Image © Simon Clayson

The biggest obstacle I face as a writer is overcoming the tendency to put writing on the back burner.  Writing is my life, my love, and my means of staying sane; I’ve put writing before friends, jobs, and relationships—

So why can’t I put more importance on setting aside time to write?

My excuses:

  • There’s a show that I want to watch.  (I have a DVR.  This shouldn’t even be an excuse.)
  • Facebook.  (Life-destroying social network paired with my apparent lack of willpower.)
  • There’s always a fresh idea beyond the one I’m working on.  (Attention span fail.)

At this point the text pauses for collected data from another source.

-- ==== Sys2Proof/Machine/Matrix.lean ====
section
/-! DEFINITION. The matrix engines: tiles, operand fetches, K-steps, row operations, the epilogue and MSTORE (R59, R318
to R320, R333 to R343, R352). -/

namespace Sys2Proof.Machine

/-! ## Tiles -/

/-- The 256 cells of a row. -/
def Tile.row (t : Tile) (r : Nat) : List Word :=
  let ws := t.rows.getD r []
  ws ++ List.replicate (256 - ws.length) 0

/-- A cell. -/
def Tile.cell (t : Tile) (r c : Nat) : Word := (t.rows.getD r []).getD c 0

/-- A tile of a sequencer. -/
def Sequencer.tile (q : Sequencer) (n : Nat) : Tile := q.tiles.getD n { rows := [], f64 := false, flags := 0 }

/-- A tile replaced. -/
def Sequencer.setTile (q : Sequencer) (n : Nat) (t : Tile) : Sequencer :=
  { q with tiles := q.tiles.zipIdx.map fun e => if e.2 = n then t else e.1 }

/-- The flags that a tile keeps: NV, OF, UF, NX (R319). -/
def tileFlags (f : Flags) : Flags := f &&& (fNV ||| fOF ||| fUF ||| fNX)

/-- A tile's mode once the work queued before the next word is done (R323). -/
def modeAfter (q : Sequencer) (n : Nat) : Bool :=
  q.work.foldl (fun b o => match o with
    | .mzero t pair => if pair then (if n = t ∨ n = t + 1 then true else b) else if n = t then false else b
    | .mldacc t _ e _ =>
      if (parseHandle e).fmt = 1 then (if n = t ∨ n = t + 1 then true else b) else if n = t then false else b
    | _ => b) (q.tile n).f64

/-- Whether both tiles of the pair of an even tile are in .f64 mode. -/
def pairMode (q : Sequencer) (n : Nat) : Bool := n % 2 == 0 && modeAfter q n && modeAfter q (n + 1)

/-- Engine work queued behind the word (R323). -/
def queueWork (s : State) (z : SeqIss) (o : EngineOp) : State :=
  updSeq s z.m.uid fun q => { q with work := q.work ++ [o], queued := q.queued + 1 }

/-- MZERO (R337). -/
def execMzero (w : FmtA) (s : State) : Host.Outcome State Fault Refusal :=
  runSeq (.mzero w) (fun z s => do
    let d ← tileField z.m w.d
    if w.fn = 1 ∧ (d % 2 ≠ 0 ∨ !z.m.header.acctiles.getLsbD (d + 1)) then .error (.fault 2 w.d.toNat [])
    else .ok (queueWork s z (.mzero d (w.fn == 1)))) s

/-! ## Descriptors and entries -/

/-- The first coordinate along dimension 0 of a descriptor (R333). -/
def descK (d : Dword) : Nat := bitsAt d.toNat 36 24

/-- The second coordinate of a descriptor (R333). -/
def descO (d : Dword) : Nat := bitsAt d.toNat 12 24

/-- The handle of a descriptor (R333). -/
def descH (d : Dword) : Nat := d.toNat % 4096

/-- A descriptor in a k register: a reserved bit is fault 14 (R333). -/
def descOf (z : SeqIss) (k : Nat) : Except SeqStop Dword :=
  let d := z.q.kreg k
  if bitsAt d.toNat 60 4 ≠ 0 then .error (.fault 14 k []) else .ok d

/-- An entry that the sequencer reads at issue (R294, R323). -/
def seqEntry (s : State) (z : SeqIss) (h : Nat) : Except SeqStop (State × List Byte) :=
  match useEntry s z.m (seqAsker z.m z.off) (motifView z.m) h with
  | .found s1 b => .ok (s1, b)
  | .bad => .error (.fault 4 h [])
  | .busy => .error (.wait s)
  | .away s1 => .error (.wait s1)
  | .poisoned va => .error (.faultIn 7 va (discoverAll s z.m.cid [(va, agentTarget s z.m va 64 .read)]))
  | .blocked va t =>
    match hardOf [(va, t)] with
    | some (_, f) => .error (.faultIn 6 f.kind (noticeFault s (motifView z.m) f))
    | none =>
      let r := pageWaits s (motifView z.m) .read false true [t]
      .error (.pages r.2 r.1)

/-- The elements of K in a K-step of an A and a B format; none for a pairing that no class has (R318). -/
def classK (a b : Nat) : Option Nat :=
  let eight := fun (f : Nat) => f == 4 || f == 5 || f == 16 || f == 17
  let four := fun (f : Nat) => decide (12 ≤ f ∧ f ≤ 15)
  if (a = 2 ∨ a = 3) ∧ a = b then some 16
  else if eight a && eight b then some 32
  else if four a && four b then some 64
  else if a = 1 ∧ b = 1 then some 2
  else none

/-- The elements of K of a pairing whose class the device has accepted (R318, R422). -/
def classOn (s : State) (vd a b : Nat) : Option Nat :=
  match classK a b with
  | some k => if (k = 2 ∧ !featureOn s vd 2) ∨ (k = 64 ∧ !featureOn s vd 3) then none else some k
  | none => none

/-- Whether an origin suits an operand: a packed one on a block border along dimension 0, an unpacked K origin on a
K-step's border (R333). -/
def originOk (h : Handle) (inner korg k : Nat) : Bool :=
  if 12 ≤ h.fmt then inner % 32 == 0 else korg % k == 0

/-- The count register of MMA, MMAS and MFETCH (R338). -/
def countOf (z : SeqIss) (k : Nat) : Except SeqStop Nat :=
  let v := (z.q.kreg k).toNat
  if 65536 ≤ v then .error (.fault 14 k []) else .ok v

/-- MMA (R338). -/
def execMma (w : FmtA) (s : State) : Host.Outcome State Fault Refusal :=
  runSeq (.mma w) (fun z s => do
    let d ← tileField z.m w.d
    let ka ← kPair w.a
    let kn ← kField w.b
    let n ← countOf z kn
    let da ← descOf z ka
    let db ← descOf z (ka + 1)
    let ra ← seqEntry s z (descH da)
    let rb ← seqEntry ra.1 z (descH db)
    let a := parseHandle ra.2
    let b := parseHandle rb.2
    if a.rank ≠ 2 then .error (.fault 5 (descH da) [])
    else
      match classOn s (cidVd z.m.cid) a.fmt b.fmt with
      | none => .error (.fault 5 (descH db) [])
      | some k =>
        if b.rank ≠ 2 then .error (.fault 5 (descH db) [])
        else if !originOk a (descK da) (descK da) k then .error (.fault 5 (descH da) [])
        else if !originOk b (if b.major then descO db else descK db) (descK db) k then .error (.fault 5 (descH db) [])
        else if (if a.fmt = 1 then !pairMode z.q d else modeAfter z.q d) then .error (.fault 12 d [])
        else if a.fmt = 1 ∧ !z.m.header.acctiles.getLsbD (d + 1) then .error (.fault 2 w.d.toNat [])
        else .ok (if n = 0 then rb.1 else queueWork rb.1 z (.mma d da db n 0 ra.2 rb.2 false z.off))) s

/-- MMAS: a seeded B (R352). -/
def execMmas (w : FmtA) (s : State) : Host.Outcome State Fault Refusal :=
  runSeq (.mmas w) (fun z s => do
    let d ← tileField z.m w.d
    let ka ← kPair w.a
    let kn ← kField w.b
    let n ← countOf z kn
    let da ← descOf z ka
    let db ← descOf z (ka + 1)
    let ra ← seqEntry s z (descH da)
    let rb ← seqEntry ra.1 z (descH db)
    let a := parseHandle ra.2
    let b := parseHandle rb.2
    let k := if a.fmt = 3 then 16 else 32
    if a.rank ≠ 2 ∨ !(a.fmt == 3 || a.fmt == 4 || a.fmt == 5) then .error (.fault 5 (descH da) [])
    else if b.fmt ≠ 18 ∨ b.rank ≠ 2 ∨ !b.sealed ∨ b.major then .error (.fault 5 (descH db) [])
    else if !originOk a (descK da) (descK da) k then .error (.fault 5 (descH da) [])
    else if descK db % 32 ≠ 0 then .error (.fault 5 (descH db) [])
    else if modeAfter z.q d then .error (.fault 12 d [])
    else .ok (if n = 0 then rb.1 else queueWork rb.1 z (.mma d da db n 0 ra.2 rb.2 true z.off))) s

/-- MFETCH: a hint that faults only on registers and handles (R336). -/
def execMfetch (w : FmtA) (s : State) : Host.Outcome State Fault Refusal :=
  runSeq (.mfetch w) (fun z s => do
    let ka ← kPair w.a
    let _ ← kField w.b
    let check := fun (h : Nat) => match useEntry s z.m (seqAsker z.m z.off) (motifView z.m) h with
      | .bad => (.error (.fault 4 h []) : Except SeqStop Unit)
      | _ => .ok ()
    check (descH (z.q.kreg ka))
    check (descH (z.q.kreg (ka + 1)))
    .ok s) s

/-- MLDACC (R339). -/
def execMldacc (w : FmtA) (s : State) : Host.Outcome State Fault Refusal :=
  runSeq (.mldacc w) (fun z s => do
    let d ← tileField z.m w.d
    let ka ← kField w.a
    let da ← descOf z ka
    let r ← seqEntry s z (descH da)
    let h := parseHandle r.2
    if h.rank ≠ 2 ∨ 2 ≤ h.fmt then .error (.fault 5 (descH da) [])
    else if h.fmt = 1 ∧ d % 2 ≠ 0 then .error (.fault 12 d [])
    else if h.fmt = 1 ∧ !z.m.header.acctiles.getLsbD (d + 1) then .error (.fault 2 w.d.toNat [])
    else .ok (queueWork r.1 z (.mldacc d da r.2 z.off))) s

/-! ## Row operations at issue -/

/-- The control register of a row operation: its reserved bits (R340). -/
def controlOf (z : SeqIss) (k : Nat) (upper : Bool) : Except SeqStop Nat :=
  let v := (z.q.kreg k).toNat
  if bitsAt v 10 22 ≠ 0 ∨ (!upper && bitsAt v 32 32 != 0) then .error (.fault 14 k []) else .ok v

/-- Tiles that a row operation names are to be in .f32 mode (R340). -/
def plainTiles (z : SeqIss) : List Nat → Except SeqStop Unit
  | [] => .ok ()
  | t :: ts => if modeAfter z.q t then .error (.fault 12 t []) else plainTiles z ts

/-- MROWMAX (R340). -/
def execMrowmax (w : FmtA) (s : State) : Host.Outcome State Fault Refusal :=
  runSeq (.mrowmax w) (fun z s => do
    let d ← tileField z.m w.d
    let a ← tileField z.m w.a
    let k ← kField w.b
    let v ← controlOf z k false
    plainTiles z [d, a]
    .ok (queueWork s z (.rowmax d a (v % 256)))) s

/-- MROWSUM (R340). -/
def execMrowsum (w : FmtA) (s : State) : Host.Outcome State Fault Refusal :=
  runSeq (.mrowsum w) (fun z s => do
    let d ← tileField z.m w.d
    let a ← tileField z.m w.a
    let k ← kField w.b
    let v ← controlOf z k false
    plainTiles z [d, a]
    .ok (queueWork s z (.rowsum d a (v % 256)))) s

/-- MSCALE (R340). -/
def execMscale (w : FmtA) (s : State) : Host.Outcome State Fault Refusal :=
  runSeq (.mscale w) (fun z s => do
    let d ← tileField z.m w.d
    let a ← tileField z.m w.a
    let k ← kField w.b
    let v ← controlOf z k (w.fn == 1)
    let t := bitsAt v 8 2
    if w.fn = 1 then do
      plainTiles z [d, a]
      .ok (queueWork s z (.scale d a 0 0 (some (BitVec.ofNat 32 (bitsAt v 32 32)))))
    else if !z.m.header.acctiles.getLsbD t then .error (.fault 2 (32 + t) [])
    else do
      plainTiles z [d, a, t]
      .ok (queueWork s z (.scale d a t (v % 256) none))) s

/-- MCOPY (R340). -/
def execMcopy (w : FmtA) (s : State) : Host.Outcome State Fault Refusal :=
  runSeq (.mcopy w) (fun z s => do
    let d ← tileField z.m w.d
    let a ← tileField z.m w.a
    plainTiles z [d, a]
    .ok (queueWork s z (.copy d a))) s

/-! ## Fetching operands -/

/-- The units that hold elements i0 to i0 + ni - 1 along dimension 0 of a row, within the dims (R292, R334). -/
def spanStarts (h : Handle) (i0 ni : Nat) : List Nat :=
  if ni = 0 then []
  else
    let step := packStep h.fmt
    ((List.range ((i0 + ni - 1) / step - i0 / step + 1)).map fun k => (i0 / step + k) * step).filter fun i =>
      decide (i < h.dim 0)

/-- The pieces of a block of rows of an operand: rows o0 on, elements i0 on of each (R334). -/
def matPieces (h : Handle) (i0 ni o0 no : Nat) : List (Nat × Nat) :=
  (List.range no).flatMap fun o =>
    if o0 + o < h.dim 1 then (spanStarts h i0 ni).flatMap fun i => h.unit [i, o0 + o, 0, 0, 0] else []

/-- The positive zero that elements outside the dims read as (R334). -/
def FV.zero : FV := .fin false 0 0

/-- The units of one row decoded in order: their first elements with their values, the flags, the data left. -/
def decodeSpan (h : Handle) : List Nat → List (List Byte) → List (Nat × List FV) × Flags × List (List Byte)
  | [], data => ([], 0, data)
  | i :: is, data =>
    let n := if isBlock h.fmt then 2 else 1
    let v := unitValues h (data.take n)
    let rest := decodeSpan h is (data.drop n)
    ((i, v.1) :: rest.1, v.2 ||| rest.2.1, rest.2.2)

/-- An element among decoded units; outside them it is +0 (R334). -/
def spanGet (step : Nat) (us : List (Nat × List FV)) (i : Nat) : FV :=
  match us.find? fun u => decide (u.1 ≤ i ∧ i < u.1 + step) with
  | some u => u.2.getD (i - u.1) FV.zero
  | none => FV.zero

/-- A block of rows decoded (R334, R338). -/
def decodeRows (h : Handle) (i0 ni : Nat) : List Nat → List (List Byte) → List (List FV) × Flags
  | [], _ => ([], 0)
  | o :: os, data =>
    if o < h.dim 1 then
      let r := decodeSpan h (spanStarts h i0 ni) data
      let more := decodeRows h i0 ni os r.2.2
      (((List.range ni).map fun i => spanGet (packStep h.fmt) r.1 (i0 + i)) :: more.1, r.2.1 ||| more.2)
    else
      let more := decodeRows h i0 ni os data
      (List.replicate ni FV.zero :: more.1, more.2)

Are any of them valid?  No.  Not really.  They waste time, make me homesick, show just how lazy I am.  And when I schedule time to write, I usually foul it up somehow: procrastinate, self-sabotage, just plain fail.  Being a “work in progress” as a person and as a writer must yield some progress if it’s going to continue to be an excuse for my shortcomings.

This post isn’t going to offer you a definite solution.  I can offer some suggestions that I should probably try myself. I suppose what people like me—people like us—need most is a support group to keep one another accountable.  I’m not sure how to go about this yet, but if I come up with anything, I’ll let you lovely people know.

So, suggestions?

  • Write it on your calendar.  Seeing “Write: 8a-3p” in your face makes it more tangible a goal than defining it vaguely in your head where you can’t physically see it.
  • Tacking/Taping sheets of inspiration, work, or development material around your work station.  It keeps your project real. I  look at it and remember little things I love about my project.  It makes me want to work on it.
  • Get other writers who need to get their work done to write with you.  Online or in a coffee shop.  Have word wars and share favorite sentences or bits of dialog.  Swap paragraphs and get opinions.  Never underestimate the support of writing with others.

Just remember that you don’t have to eat, sleep, and breathe writing to be a writer, but do make time for it.

How do you overcome procrastination and laziness?

Do you have a support network?  How deeply is your writing impacted by that network?